/-- V17, M5, M6: READ_STATE in flight, and in CLOSED. -/
theorem test_readState :
    seen (fun t => (t.seq, t.answers)) (exec .readState (waiting powerOffRequest [0xFE] [])) =
      some (.awaitingByte, [⟨.readState, .ok, some mirror0⟩]) ∧
    seen codes (exec .readState closed) = some [.connectError] := by decide

/-- M2, M3, M4: a second request under REJECT, an ill-formed one, and one under BLOCK. -/
theorem test_second_request :
    seen codes (exec .setTransmit (waiting (gotoMemoryRequest 5) [0xFE] [])) = some [.busy] ∧
    seen codes (exec (.gotoMemory 0) (waiting (gotoMemoryRequest 5) [0xFE] [])) = some [.invalidArgument] ∧
    seen (fun t => (codes t, t.held)) (exec .setTransmit (blocking (waiting (gotoMemoryRequest 5) [0xFE] []))) =
      some ([], [setTransmitRequest]) := by decide

/-! ### COLLECT -/

/-- C1's last pass, C2, C3's last pass, C6. -/
theorem test_collect_ends :
    seen (fun t => (t.seq, t.rxbuf, t.attempts))
        (step (waiting powerOffRequest [0xFE, 0xFE, 0xE0, 0x88, 0xFB] [.byte 0xFD])) = some (.gotTerminator, fb, 6) ∧
    seen (fun t => (t.seq, t.reason, t.attempts)) (step (waiting powerOffRequest [] [.silent])) =
      some (.timedOut, some .silent, 1) ∧
    seen (fun t => (t.seq, t.reason, t.attempts)) (step (waiting powerOffRequest [0xFE, 0xFE, 0xE0] [.silent])) =
      some (.timedOut, some .silent, 4) ∧
    seen (fun t => (t.seq, codes t, t.rxbuf)) (step (waiting powerOffRequest [0xFE] [.ioError])) =
      some (.idle, [.ioError], []) := by decide

/-- C7, C8's last pass: CANCEL and the bound come before the read attempt. -/
theorem test_collect_no_attempt :
    seen (fun t => (t.seq, t.reason, t.reads)) (step { waiting powerOffRequest [] [.byte 0xFE] with cancel := true }) =
      some (.timedOut, some .cancelled, [.byte 0xFE]) ∧
    seen (fun t => (t.seq, t.reason, t.reads))
        (step { waiting powerOffRequest [0xFE, 0xFE, 0xE0, 0x88, 0xFB] [.byte 0xFD] with
          config := { defaultConfiguration with maxReadAttempts := 5 } }) =
      some (.timedOut, some .exhausted, [.byte 0xFD]) := by decide

/-- C2, C3, C4, C7, C5, C10: what is answered for each end. -/
theorem test_collect_results :
    seen codes (step (timedOut powerOffRequest .silent [])) = some [.noResponse] ∧
    seen codes (step (timedOut powerOffRequest .silent [0xFE, 0xFE, 0xE0])) = some [.truncated] ∧
    seen codes (step (timedOut powerOffRequest .exhausted [0, 0, 0, 0, 0, 0, 0, 0])) = some [.timeout] ∧
    seen codes (step (timedOut powerOffRequest .cancelled [])) = some [.timeout] ∧
    seen codes (step (terminated powerOffRequest [0xFD])) = some [.badPreamble] ∧
    seen codes (step (terminated powerOffRequest [0xFE, 0xFE, 0x88, 0xE0, 0x1C, 0x00, 0x01, 0xFD])) =
      some [.badAddressing] := by decide

/-! ### From reset -/

/-- R161: the word of a row, presented first after reset, runs: accepted. -/
theorem test_first_word :
    seen (fun t => (t.seq, t.cur)) (step (State.reset.withFetchWord 64 0xFD03A008E088FEFE)) =
      some (.sent, some (selectBankRequest 3)) ∧
    seen codes (step (State.reset.withFetchWord 0 0)) = some [.ok] := by decide

/-- R254, R51: one `close`, from IDLE and from CLOSED. -/
theorem test_session_end :
    seen (fun t => (t.inSession, t.calls)) (step (facing idle .endSession)) =
      some (false, [.opened defaultConfiguration true, .closed]) ∧
    seen (fun t => (t.inSession, t.calls)) (step (facing closed .endSession)) =
      some (false, [.opened defaultConfiguration false, .closed]) := by decide

/-- V18, R250: a bring-up, and one with BAUD 2400. -/
theorem test_bring_up :
    seen (fun t => (t.seq, t.calls)) (step (facing (ended idle) (.bringUp (setup 1200 true)))) =
      some (.idle, [.opened defaultConfiguration true, .closed, .opened ⟨.b1200, 1, .block, .acceptAll, false⟩ true]) ∧
    step (facing (ended idle) (.bringUp (setup 2400 true))) = .refused (.baudNotInTable 2400) := ⟨by decide, rfl⟩

/-! ### Witnesses: states and operands that meet the hypotheses of the statements -/

/-- DecodeEncodeRoundTrip, at both ends of each range. -/
theorem test_witness_DecodeEncodeRoundTrip : ∀ i ∈ [.powerOn, .gotoMemory 1, .gotoMemory 100, .selectBank 1, .selectBank 6,
    .setDataMode true, .readState], Instr.wellFormed i = true := by decide

/-- DecodedWordIsEncoded, an operand byte out of range among them. -/
theorem test_witness_DecodedWordIsEncoded :
    decode [0xFE, 0xFE, 0x88, 0xE0, 0x08, 0x64, 0xFD] = .ok (.gotoMemory 100) ∧
    decode [0xFE, 0xFE, 0x88, 0xE0, 0x08, 0xFF, 0xFD] = .ok (.gotoMemory 255) ∧ decode [] = .ok .readState := by decide

/-- WriteBytesNameTheOperation, both directions at the ends of the ranges. -/
theorem test_witness_WriteBytesNameTheOperation :
    classifyWrite [0xFE, 0xFE, 0x88, 0xE0, 0x08, 0x64, 0xFD] = some (.gotoMemory 100) ∧
    classifyWrite [0xFE, 0xFE, 0x88, 0xE0, 0x08, 0xA0, 0x06, 0xFD] = some (.selectBank 6) ∧
    stripWake [0xFE, 0xFE, 0xFE, 0x88, 0xE0, 0x18, 0x01, 0xFD] = [0xFE, 0xFE, 0x88, 0xE0, 0x18, 0x01, 0xFD] := by decide

/-- EveryWriteIsClassified, OwnFrameIsNoResponse. -/
theorem test_witness_EveryWriteIsClassified :
    requestOf .b19200 .powerOn = some (powerOnRequest .b19200) ∧ Instr.wellFormed .powerOn = true ∧
    requestOf .b300 (.selectBank 6) = some (selectBankRequest 6) ∧ Instr.wellFormed (.selectBank 6) = true := by decide

/-- EncodeLengthAndPositions, with a subcommand and two payload bytes, and with neither. -/
theorem test_witness_EncodeLengthAndPositions :
    ((1 = match (Command.mk 0x1A (some 0x06) (some [0x01, 0x02])).subcmdNum with | some _ => 1 | none => 0) ∧
      ([0x01, 0x02] = match (Command.mk 0x1A (some 0x06) (some [0x01, 0x02])).data with | some d => d | none => []) ∧
      2 = ([0x01, 0x02] : List Byte).length) ∧
    ((0 = match (Command.mk 0x42 none none).subcmdNum with | some _ => 1 | none => 0) ∧
      (([] : List Byte) = match (Command.mk 0x42 none none).data with | some d => d | none => []) ∧
      0 = ([] : List Byte).length) := by decide

/-- EncodedFrameWellFormedIff and FrameRoundTripLaw: E7's command. -/
theorem test_witness_FrameRoundTripLaw : (0x88 : Byte) ≠ 0xFD ∧ (0xE0 : Byte) ≠ 0xFD ∧
    (Command.mk 0x1A (some 0x06) (some [0x01, 0x02])).cmdNum ≠ 0xFD ∧
    (Command.mk 0x1A (some 0x06) (some [0x01, 0x02])).subcmdNum ≠ some 0xFD ∧
    ∀ pay, (Command.mk 0x1A (some 0x06) (some [0x01, 0x02])).data = some pay → 0xFD ∉ pay := by
  refine ⟨by decide, by decide, by decide, by decide, ?_⟩
  rintro pay ⟨⟩
  decide

/-- DecodeReportsFirstFailedTest: no terminator, and a first terminator at each index where the clauses meet. -/
theorem test_witness_DecodeReportsFirstFailedTest :
    (0xFD : Byte) ∉ ([0xFE, 0xFE] : List Byte) ∧
    (∀ p ∈ [([0xFD], 0), ([0xFE, 0xFE, 0xFD], 2), ([0xFE, 0xFE, 0xE0, 0x88, 0xFD], 4), (fb, 5)],
      (p.1 : List Byte)[p.2]? = some 0xFD ∧ ∀ j < p.2, p.1[j]? ≠ some 0xFD) := by decide

/-- DecodeIgnoresTrailingBytes, AcceptedResponseForm. -/
theorem test_witness_AcceptedResponseForm : 0xFD ∈ fb ∧
    ∃ xs : List Byte, fb = xs ++ [0xFD] ∧ 0xFD ∉ xs := ⟨by decide, [0xFE, 0xFE, 0xE0, 0x88, 0xFB], by decide, by decide⟩

/-- BringUpRegisters: `open` succeeding and failing, after a session in IDLE and one in CLOSED, at the least bound; and a
rate not in the table (BaudOutsideTableRefused). -/
theorem test_witness_BringUpRegisters :
    (facing (ended idle) (.bringUp (setup 300 true))).schedule = .bringUp (setup 300 true) :: [] ∧
    (facing (ended idle) (.bringUp (setup 300 true))).inSession = false ∧
    (facing (ended closed) (.bringUp (setup 300 false))).schedule = .bringUp (setup 300 false) :: [] ∧
    (facing (ended closed) (.bringUp (setup 300 false))).inSession = false ∧
    baudOfNat (setup 300 true).baud = some .b300 ∧ 1 ≤ (setup 300 true).maxReadAttempts ∧
    (setup 300 true).init.legal = true ∧ (setup 300 true).openSucceeds = true ∧ (setup 300 false).openSucceeds = false ∧
    baudOfNat (setup 2400 true).baud = none ∧ (setup 2400 true).baud ∉ [300, 1200, 4800, 9600, 19200] :=
  ⟨rfl, rfl, rfl, rfl, rfl, by decide, by decide, rfl, rfl, rfl, by decide⟩

/-- SessionEndAndNextSession, each clause: an end from IDLE and from CLOSED, an end with no session, a bring-up in a session
(one after it: test_witness_BringUpRegisters). -/
theorem test_witness_SessionEndAndNextSession :
    ((facing idle .endSession).schedule = .endSession :: [] ∧ (facing idle .endSession).seq.inFlight = false ∧
      (facing idle .endSession).inSession = true) ∧
    ((facing closed .endSession).schedule = .endSession :: [] ∧ (facing closed .endSession).seq.inFlight = false ∧
      (facing closed .endSession).inSession = true) ∧
    ((facing (ended idle) .endSession).schedule = .endSession :: [] ∧
      (facing (ended idle) .endSession).seq.inFlight = false ∧ (facing (ended idle) .endSession).inSession = false) ∧
    ((facing idle (.bringUp (setup 300 true))).schedule = .bringUp (setup 300 true) :: [] ∧
      (facing idle (.bringUp (setup 300 true))).inSession = true) ∧ baudOfNat (setup 300 true).baud ≠ none := by
  exact ⟨⟨rfl, rfl, rfl⟩, ⟨rfl, rfl, rfl⟩, ⟨rfl, rfl, rfl⟩, ⟨rfl, rfl⟩, by decide⟩

/-- CloseDuringRequestRefused. -/
theorem test_witness_CloseDuringRequestRefused :
    (facing (sent powerOffRequest []) .endSession).schedule = .endSession :: [] ∧
    (facing (sent powerOffRequest []) .endSession).seq.inFlight = true := ⟨rfl, rfl⟩

/-- FailedOpenIsFinal, with a request waiting and with nothing waiting. -/
theorem test_witness_FailedOpenIsFinal :
    closed.seq = .closed ∧ closed.sameSession ∧ step closed = .next closed ∧
    (facing closed (.request .powerOn)).sameSession ∧
    step (facing closed (.request .powerOn)) = .next (closed.answeredOnly .powerOn .connectError none) :=
  ⟨rfl, by simp [State.sameSession, closed, idle, State.reset], rfl, by simp [State.sameSession, facing], rfl⟩

/-- StepRunsTheRequest, each clause: a request in a session and outside one, a step by an event and by itself, a word. -/
theorem test_witness_StepRunsTheRequest :
    ((facing idle (.request .readState)).schedule = .request .readState :: [] ∧
      (facing idle (.request .readState)).inSession = true) ∧
    ((facing (ended idle) (.request .readState)).schedule = .request .readState :: [] ∧
      (facing (ended idle) (.request .readState)).inSession = false) ∧
    (facing (sent powerOffRequest [.ok]) .advance).schedule = .advance :: [] ∧ (sent powerOffRequest [.ok]).schedule = [] ∧
    idle.inSession = true ∧ decodeTableWord 56 0xFD6408E088FEFE = some (.gotoMemory 100) :=
  ⟨⟨rfl, rfl⟩, ⟨rfl, rfl⟩, rfl, rfl, rfl, by decide⟩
####################
Description of the task
Exactly repeat the lines above, from the opening line through the one with "seen codes (exec .readState", and include nothing else.

Result of this exercise
/-- V17, M5, M6: READ_STATE in flight, and in CLOSED. -/
theorem test_readState :
    seen (fun t => (t.seq, t.answers)) (exec .readState (waiting powerOffRequest [0xFE] [])) =
      some (.awaitingByte, [⟨.readState, .ok, some mirror0⟩]) ∧
    seen codes (exec .readState closed) = some [.connectError] := by decide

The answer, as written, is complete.